» WHAT NEEDS TO BE DONE
Scan the material and copy out each line where the word "copied" occurs.
[[ PROVIDED ENTRIES, beginning ]]
-- ==== Sys2Proof/Machine/Tools.lean ====
section
/-! DEFINITION. Tag records, tool slots, the tool set in force and the envelopes of roadmap images (R143, R146-R150,
R644, R645). -/

namespace Sys2Proof.Machine

/-- A sphere of 8 B (R143). -/
def parseSphere (bs : Bytes) : Sphere := ⟨si bs 0 2, si bs 2 2, si bs 4 2, u bs 6 2⟩

/-- `n` spheres from an offset. -/
def spheresAt (bs : Bytes) (off n : Nat) : List Sphere := (List.range n).map fun i => parseSphere (slice bs (off + 8 * i) 8)

/-- A sphere within the ranges of R143. -/
def sphereOk (x : Sphere) : Bool :=
  decide (-32767 ≤ x.x) && decide (-32767 ≤ x.y) && decide (-32767 ≤ x.z) && within 1 16000 x.r

/-- The variant table's counts (R644). -/
def tagCounts (bs : Bytes) : List Nat := (List.range (u bs 25 1)).map fun v => u bs (64 + 8 * u bs 24 1 + 8 * v) 1

/-- The variants' spheres, from an offset on. -/
def variantsAt (bs : Bytes) : Nat → List Nat → List (List Sphere)
  | _, [] => []
  | off, n :: t => spheresAt bs off n :: variantsAt bs (off + 8 * n) t

/-- The fields of a Tag record that the rules use (R644). -/
def parseTag (bs : Bytes) : TagRec :=
  let n := u bs 24 1
  { kind := u bs 5 1, cls := u bs 8 4, vendor := u bs 12 4, serial := u bs 16 4, spheres := spheresAt bs 64 n,
    variants := variantsAt bs (64 + 8 * n + 8 * u bs 25 1) (tagCounts bs), raw := bs }

/-- The form of a Tag record (R644, R645), its signature apart. -/
def tagForm (bs : Bytes) : Bool :=
  let n := u bs 24 1
  let v := u bs 25 1
  let cs := tagCounts bs
  let t := parseTag bs
  let tab := 64 + 8 * n
  bs.length == u bs 6 2 && within 128 4096 bs.length && u bs 0 4 == 0x31474154 && u bs 4 1 == 1 && within 1 2 (u bs 5 1) &&
    u bs 8 4 != 0 && decide (n ≤ 24) && (u bs 5 1 != 1 || decide (1 ≤ n)) && decide (v ≤ 15) && decide (u bs 26 1 ≤ 7) &&
    u bs 27 1 == 0 && u bs 60 4 == 0 && cs.all (within 1 24) && bs.length == 128 + 8 * (n + v + cs.sum) &&
    (words bs 28 7).all (fun w => f32fin w.toNat) &&
    ((List.range v).all fun k => allZero (slice bs (tab + 8 * k + 1) 3) && f32fin (u bs (tab + 8 * k + 4) 4)) &&
    t.spheres.all sphereOk && t.variants.all fun l => l.all sphereOk

/-- A Tag record is valid: its form and the signature by its module key (R645). -/
def tagOk (keys : List Bytes) (bs : Bytes) : Bool :=
  tagForm bs && signedBy (keys[u bs 26 1]?.getD []) bs

/-- The tool slot of a context (R646). -/
def State.toolSlot (s : State) (c : CtxId) : Option Nat :=
  s.boot.cfg.fixedSlots.findIdx? fun x => x.ctx == c.val

/-- The tool set of a context with tool slot `has`, mounted tool and PAYLOAD_ID (R147); none: no tool set in force. -/
def toolSetOf (has : Bool) (tool : Option TagRec) (payload : Nat) : Option (List Sphere) :=
  if has then
    match tool with
    | none => none
    | some t =>
      let v := if payload = 0 then some [] else t.variants[payload - 1]?
      match v with
      | some l => if (t.spheres ++ l).length ≤ 24 then some (t.spheres ++ l) else none
      | none => none
  else if payload = 0 then some [] else none

def State.toolSet (s : State) (c : CtxId) : Option (List Sphere) :=
  toolSetOf (s.toolSlot c).isSome (s.ctx c).tool (rmNat s c 0x07)

/-- The header of a registered roadmap image (R150). -/
structure RmHeader where
  toolClass : Nat
  axes : Nat
  qexp : List Nat
  nCount : Nat
  eCount : Nat
  env : List Sphere
  planId : Bytes
deriving DecidableEq, Repr, Inhabited

def parseRmHeader (bs : Bytes) : RmHeader :=
  { toolClass := u bs 4 4, axes := u bs 8 1, qexp := (List.range 12).map fun i => u bs (12 + i) 1, nCount := u bs 24 4,
    eCount := u bs 28 4, env := spheresAt bs 32 (min 8 (u bs 9 1)), planId := slice bs 96 16 }

/-- The header of the active image of a context, if any. -/
def State.activeHeader (s : State) (c : CtxId) : Option RmHeader :=
  let rm := (s.ctx c).rm
  if rm.active then
    match s.images.toList.find? fun e => e.handle == (rm.parts[rm.activePart]?.getD default).handle && e.st == 2 with
    | some e => some (parseRmHeader (psramRead s e.offset 256))
    | none => none
  else none

/-- The tool spheres that the self-mask uses (R80, R148). -/
def State.maskTool (s : State) (c : CtxId) : List Sphere :=
  match s.toolSlot c, (s.ctx c).tool with
  | none, _ => []
  | some _, some t => (s.toolSet c).getD t.spheres
  | some _, none => match s.activeHeader c with
    | some h => h.env
    | none => []

end Sys2Proof.Machine
end

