/-- The sensor test row check (R117); true where it passes. -/
def testRowOk (r : CamRec) (x : Stream) (i : Img) : Bool :=
  r.trMode == 0 ||
    (match i.leading with
    | [(_, crcOk, e)] => crcOk && u e 0 4 == r.trPattern &&
        (match x.refImg with
        | none => true
        | some (n, cnt) => u e 4 4 == (cnt + i.fcnt + 2 ^ 32 - n) % 2 ^ 32)
    | _ => false)

/-- The status code of an image with an update set of `setLen` entries (R107). -/
def imageStatus (s : State) (r : CamRec) (x : Stream) (i : Img) (tlFail : Bool) (mid : Int) (setLen : Nat) : Nat :=
  if i.corrupt then 1
  else if i.formatBad || i.depth.length != r.height || (r.dtConf != 0 && i.conf.length != r.height) then 2
  else if !testRowOk r x i then 3
  else if tlFail then 4
  else if x.st == .failed then 5
  else if i.overrun then 6
  else if 1048576 < setLen then 7
  else if us r.ageMax < s.now - mid then 8
  else if selfStale s mid then 9
  else 0

/-- The payload of an IMAGE entry (R427, R428); the parameter of each block is the encoder's choice, a free value. -/
def imageBytesOf (r : CamRec) (i : Img) (status : Nat) (mid : Int) (base : Nat) : Bytes :=
  let head := leBytes 1 status ++ leBytes 4 i.fcnt ++ leBytes 8 (code 64 mid) ++ leBytes 2 r.width ++ leBytes 2 r.height
  if status ≠ 0 then head
  else
    let blocks := r.width / 32 + 1
    head ++ i.depth.zipIdx.flatMap fun (l, y) =>
      codeLine (fun j => (Config.freeBits 4 (base + y * blocks + j)).toNat) l ++
        (if r.dtConf = 0 then [] else (i.conf[y]?.getD []).map (BitVec.ofNat 8))

/-- The test line that follows an image runs and is compared (R113-R116, R125-R127). -/
def testLine (st : StreamId) (bad : BitVec 4) (given : List (Nat × Nat)) (s : State) : State :=
  let fail := bad != 0
  let s := { s with fus := { s.fus with
    tlSig := (List.range 4).map (pipeSig given), tlRays := (List.range 4).map (pipeRays given)
    pipeFault := bad, pipeFail := s.fus.pipeFail ||| bad, tlRuns := (s.fus.tlRuns + 1) % 65536
    irq := if fail then s.fus.irq ||| 8#6 else s.fus.irq } }
  let s := s.modStream st fun x => { x with tlFails := if fail then x.tlFails + 1 else 0 }
  if fail then fault s 0xFF 18 0x0301 0x1F 0x1F 0 (st.val + 256 * bad.toNat) else s

/-- IMAGE_COMPLETE: status, counters, entry, input, and FAILED after a second failed test line in a row. A member of a hedge ignores
its receivers, an image that had ended before its admission too (R608). DESIGN CHOICE (log 124): no test line runs, and none counts,
while RUN = 0, in replay or without an image. -/
def imageCompleteEffect (st : StreamId) (wrong : List (Fin 64 × Word × Nat)) (s : State) : State :=
  let x := s.fus.streams[st]
  match x.img, x.rec_ with
  | some i, some r =>
    if !i.closed || s.fuseReset then s
    else
      let s := s.modStream st fun x => { x with img := none }
      if !s.fus.run || s.replaying || isMember s then s
      else
        let mid : Int := (i.stamp : Int) - us r.expoOffset
        let sound := testExpected s.world.geom r (wNat s 0x1D) i.fcnt
        let bad := pipesFailing wrong sound
        let s := testLine st bad (testGiven wrong sound) s
        let early := imageStatus s r x i (bad != 0) mid 0
        let (set, out) := if early = 0 ∨ 8 ≤ early then
            updateSet s.world.geom r (maskSpheres s mid) (wNat s 0x1D) i.depth i.conf
          else ([], 0)
        let status := imageStatus s r x i (bad != 0) mid set.length
        let ok := status = 0
        let s := s.modStream st fun x => { x with
          lastCode := status
          acc := if ok then x.acc + 1 else x.acc
          st := if ok then .run else x.st
          timerFrom := if ok then s.now else x.timerFrom
          refImg := match i.goodLine with
            | some e => some (i.fcnt, u e 4 4)
            | none => x.refImg }
        let s := s.modRx (rxOf st) fun y => { y with bad := if status = 1 ∨ status = 2 then satAdd 255 y.bad 1 else y.bad }
        let irq := (if ok then 0#6 else 1#6) ||| (if status = 6 then 16#6 else 0#6)
        let s := { s with fus.irq := s.fus.irq ||| irq }
        let s := record s s.world.tick 0x01 st.val (imageBytesOf r i status mid s.freeCount)
        let s := if ok then
            { s with
              freeCount := s.freeCount + r.height * (r.width / 32 + 1)
              world := { s.world with
                inputs := s.world.inputs ++ [.image s.world.tick st i.fcnt set]
                updReject := (s.world.updReject + out) % 2 ^ 32 } }
          else s
        if bad != 0 && decide (2 ≤ s.fus.streams[st].tlFails) && s.fus.streams[st].st != .failed then loseStream st true s
        else s
  | _, _ => s
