/-! ## Deltas (R161-R165) -/

/-- A delta message in its fields. -/
structure Delta where
  ctx : Nat
  version : Nat
  newN : Nat
  newE : Nat
  nNodes : Nat
  nEdges : Nat
  base : Bytes
  nodes : List (Nat × Bytes × Bytes)
  edges : List (Nat × Bytes × Bytes)
  len : Nat
deriving DecidableEq, Repr, Inhabited

def parseDelta (bs : Bytes) : Delta :=
  let n := u bs 12 2
  let e := u bs 14 2
  let rec_ := fun (off sz : Nat) => (u bs off 4, slice bs (off + 4) 4, slice bs (off + 8) sz)
  { ctx := u bs 0 1, version := u bs 1 1, newN := u bs 4 4, newE := u bs 8 4, nNodes := n, nEdges := e,
    base := slice bs 16 16, nodes := (List.range n).map fun i => rec_ (32 + 72 * i) 64,
    edges := (List.range e).map fun i => rec_ (32 + 72 * n + 520 * i) 512, len := 32 + 72 * n + 520 * e + 64 }

/-- R161 and R162 hold of a delta of context c. DESIGN CHOICE (log 124): its CTX field names the context of the DELTA_IN that it is
written to. -/
def deltaForm (c : CtxId) (nSize eSize : Nat) (bs : Bytes) : Bool :=
  let d := parseDelta bs
  let recs := fun (l : List (Nat × Bytes × Bytes)) (cnt : Nat) =>
    (l.all fun r => allZero r.2.1 && decide (r.1 < cnt)) && decide ((l.map (·.1)).Nodup)
  d.ctx == c.val && d.version == 1 && u bs 2 2 == 0 && within 1 nSize d.newN && within 1 eSize d.newE &&
    decide (d.nNodes ≤ 1024) && decide (d.nEdges ≤ 1024) && decide (1 ≤ d.nNodes + d.nEdges) && bs.length == d.len &&
    recs d.nodes d.newN && recs d.edges d.newE

/-- Entries of a partition overlaid with records and cut to a count (R163). DESIGN CHOICE (log 124): at a number beyond the old count
that no record names, the resulting entry is what the table holds there. -/
def overlay (read : Nat → Bytes) (recs : List (Nat × Bytes × Bytes)) (count : Nat) : List Bytes :=
  (List.range count).map fun k => match recs.find? fun r => r.1 == k with
    | some r => r.2.2
    | none => read k

/-- The checks of a delta (R163, R167). -/
def deltaCheck (s : State) (c : CtxId) (bs : Bytes) : Verdict :=
  let r := (s.ctx c).rm
  let d := parseDelta bs
  let axes := match (s.ctx c).plan with
    | some p => p.axes
    | none => 12
  orElseV (failIf (!signedBy s.boot.ownerKey bs) 1 noEntry)
  (orElseV (failIf (!deltaForm c (rmNat s c 0x02) (rmNat s c 0x04) bs) 0x0B noEntry)
  (orElseV (failIf (!r.active || decide (d.base ≠ r.cur.chain)) 0x0A noEntry)
  (entriesCheck axes (overlay (nodeBytes s c r.activePart) d.nodes d.newN)
    (overlay (edgeBytes s c r.activePart) d.edges d.newE))))

/-- Deltas of a context that are accepted and not yet in effect (R162), one already copied and in effect from the next F among them. -/
def deltasDue (s : State) (c : CtxId) : Nat :=
  (s.loader.filter fun j => match j.op with
    | .delta d _ => d == c
    | _ => false).length + bit (s.ctx c).rm.nextDelta.isSome + bit (s.ctx c).rm.deltaHeld

/-- What a write of DELTA_IN does once every check of R562 has passed (R162): the abort code, 0 for success. -/
def deltaInApply (c : CtxId) (data : Bytes) (s : State) : State × Nat :=
  if (s.ctx c).rm.rmState = 2 ∨ 4 ≤ deltasDue s c then (s, 0x08000022)
  else ({ s with loader := s.loader ++ [{ op := .delta c data, begun := false }] }, 0)

/-! ## Loader commands (R160) -/

/-- The partition that a load takes when it begins: a preload the inactive one, another load that of R154. -/
def startPart (s : State) (c : CtxId) (selected : Bool) : Nat :=
  if selected then loadPart s c else 1 - (s.ctx c).rm.activePart

/-- A load begins: its partition is LOADING, and a finished load that waited there for a frame start is overwritten. -/
def beginLoad (s : State) (c : CtxId) (p h : Nat) : State :=
  s.modRm c fun r =>
    let r := { r.modPart p fun _ => { RmPart.empty with handle := h, st := 1 } with
      ready := if r.ready = some p then none else r.ready }
    if r.active && r.activePart == p then { r with active := false } else r

/-- The selected image is loaded in partition `p` and waits there for a frame start. -/
def Roadmap.holds (r : Roadmap) (p : Nat) : Bool :=
  r.ready == some p && r.selected != 0 && (r.parts[p]?.getD default).handle == r.selected

/-- LOADER_OPERATION_START: the oldest accepted operation begins. A preload of an image that has become active is dropped
(R155); a load does not begin where the selected image waits for its frame start (log 109); a delta waits until the
last one of its context is in effect (R163, R164). -/
def loaderStartEffect (s : State) : State :=
  match s.loader with
  | [] => s
  | j :: rest =>
    if j.begun then s
    else
      let go := fun (s : State) => { s with loader := { j with begun := true } :: rest }
      match j.op with
      | .load c _ h sel =>
        let r := (s.ctx c).rm
        let p := startPart s c sel
        if !sel && r.active && r.cur.handle == h then { s with loader := rest }
        else if r.holds p then s
        else beginLoad { s with loader := ⟨.load c p h sel, true⟩ :: rest } c p h
      | .delta c _ => if (s.ctx c).rm.nextDelta.isSome || (s.ctx c).rm.deltaHeld then s else go s
      | .audit _ => go s

def execLoaderOperationStart (s : State) : Out := .next (loaderStartEffect s)

/-- LOAD_COMPLETE (R156, R163, R165, R167): the validation and the signature check of the load that runs have ended. -/
def loadCompleteEffect (s : State) : State :=
  match s.loader with
  | ⟨.load c p h _, true⟩ :: rest =>
    let s := { s with loader := rest }
    match loadCheck s c h with
    | none =>
      let s := writeImage s c p ((goodImage s 2 h).getD [])
      s.modRm c fun r => { r with loadStatus := 0, ready := some p }
    | some v =>
      s.modRm c fun r =>
        let r := { r.modPart p fun _ => RmPart.empty with loadStatus := statusWord v, failed := r.failed ++ [h] }
        if r.selected == h then { r with reselect := true, selected := 0 } else r
  | _ => s

def execLoadComplete (s : State) : Out := .next (loadCompleteEffect s)

/-- DELTA_VALIDATION_COMPLETE (R163, R164, R167). -/
def deltaValidationEffect (s : State) : State :=
  match s.loader with
  | ⟨.delta c bs, true⟩ :: rest =>
    let s := { s with loader := rest }
    match deltaCheck s c bs with
    | none => s.modRm c fun r => { r with loadStatus := 0, nextDelta := some (bs, (s.ctx c).frameNo) }
    | some v => s.modRm c fun r => { r with loadStatus := statusWord v, deltaRefused := wrapInc 32 r.deltaRefused }
  | _ => s

def execDeltaValidationComplete (s : State) : Out := .next (deltaValidationEffect s)

/-- The partition that a delta names by its BASE (R163): the active one, or the one that was active when it was validated. -/
def deltaPart (r : Roadmap) (bs : Bytes) : Nat :=
  let base := (parseDelta bs).base
  let other := 1 - r.activePart
  if r.cur.chain ≠ base ∧ (r.parts[other]?.getD default).chain = base then other else r.activePart

/-- The records of a delta copied into its partition; counts and chain digest follow (R164, R165). -/
def copyDelta (s : State) (c : CtxId) (bs : Bytes) : State :=
  let d := parseDelta bs
  let p := deltaPart (s.ctx c).rm bs
  let m := d.nodes.foldl (fun m r => memWrite m (nodeAddr s (nodeFirst s c p + r.1)) r.2.2) s.store
  let m := d.edges.foldl (fun m r => memWrite m (edgeAddr s (edgeFirst s c p + r.1)) r.2.2) m
  State.modRm { s with store := m } c fun r =>
    { r.modPart p fun x => { x with
        nCount := d.newN, eCount := d.newE, chain := digest128 (x.chain ++ bs.take (bs.length - 64)) } with
      nextDelta := none, deltaApplied := wrapInc 32 r.deltaApplied }

/-- DELTA_COPY (R164): after the RELEASE of frame k and before the snapshot of the next frame. -/
def deltaCopyEffect (c : CtxId) (s : State) : State :=
  match (s.ctx c).rm.nextDelta with
  | none => s
  | some (bs, k) =>
    let open_ := match (s.ctx c).run with
      | none => true
      | some r => r.frame != k && !r.snapped
    -- at most one delta a frame: the next one waits until this one is in effect
    let held := (s.ctx c).run.isNone
    if open_ then
      recordRoadmap ((copyDelta s c bs).modRm c fun r => { r with deltaHeld := held }) c ((k + 1) % 2 ^ 48) 2 bs
    else s

def execDeltaCopy (c : CtxId) (s : State) : Out := .next (deltaCopyEffect c s)

/-- What a write of 1 to AUDIT does (R170). -/
def auditApply (c : CtxId) (s : State) : State :=
  let s := recordRoadmap s c (s.ctx c).frameNo 4 (leBytes 4 (if (s.ctx c).rm.active then (s.ctx c).rm.cur.handle else 0))
  State.modRm { s with loader := s.loader ++ [{ op := .audit c, begun := false }] } c fun r => { r with auditing := true }

/-- AUDIT_COMPLETE (R170). -/
def auditCompleteEffect (s : State) : State :=
  match s.loader with
  | ⟨.audit c, true⟩ :: rest =>
    let r := (s.ctx c).rm
    let p := r.activePart
    let bs := if r.active then
        memRead s.store (nodeAddr s (nodeFirst s c p)) (64 * r.cur.nCount) ++
          memRead s.store (edgeAddr s (edgeFirst s c p)) (512 * r.cur.eCount)
      else []
    let again := rest.any fun j => j.op == .audit c
    State.modRm { s with loader := rest } c fun r => { r with content := digest128 bs, auditing := again }
  | _ => s

def execAuditComplete (s : State) : Out := .next (auditCompleteEffect s)

/-! ## Context stop (R166) -/

/-- Every load and delta of the context that is not in effect is discarded; a partition that a discarded load had begun
to write becomes EMPTY. Where the image selected was still to load, selection is due again (log 102). -/
def discardLoads (s : State) (c : CtxId) : State :=
  let mine := fun (j : LoadJob) => match j.op with
    | .load d _ _ _ => d == c
    | .delta d _ => d == c
    | .audit _ => false
  let begun := s.loader.filterMap fun j => match j.op with
    | .load d p _ _ => if d == c && j.begun then some p else none
    | _ => none
  let parts := begun ++ (match (s.ctx c).rm.ready with
    | some p => [p]
    | none => [])
  let s := { s with loader := s.loader.filter fun j => !mine j }
  s.modRm c fun r =>
    let r := parts.foldl (fun r p =>
      let r := r.modPart p fun _ => RmPart.empty
      if r.activePart == p then { r with active := false, rmState := 0 } else r) r
    { r with nextDelta := none, ready := none, selected := 0, preload := [], deltaHeld := false, reselect := r.reselect || r.selected != 0
             rmState := if r.rmState = 2 then (if r.active then 1 else 0) else r.rmState }

end Sys2Proof.Machine
end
[[ PROVIDED ENTRIES, end ]]
» EXERCISE SOLUTION
/-- Deltas of a context that are accepted and not yet in effect (R162), one already copied and in effect from the next F among them. -/
/-- The records of a delta copied into its partition; counts and chain digest follow (R164, R165). -/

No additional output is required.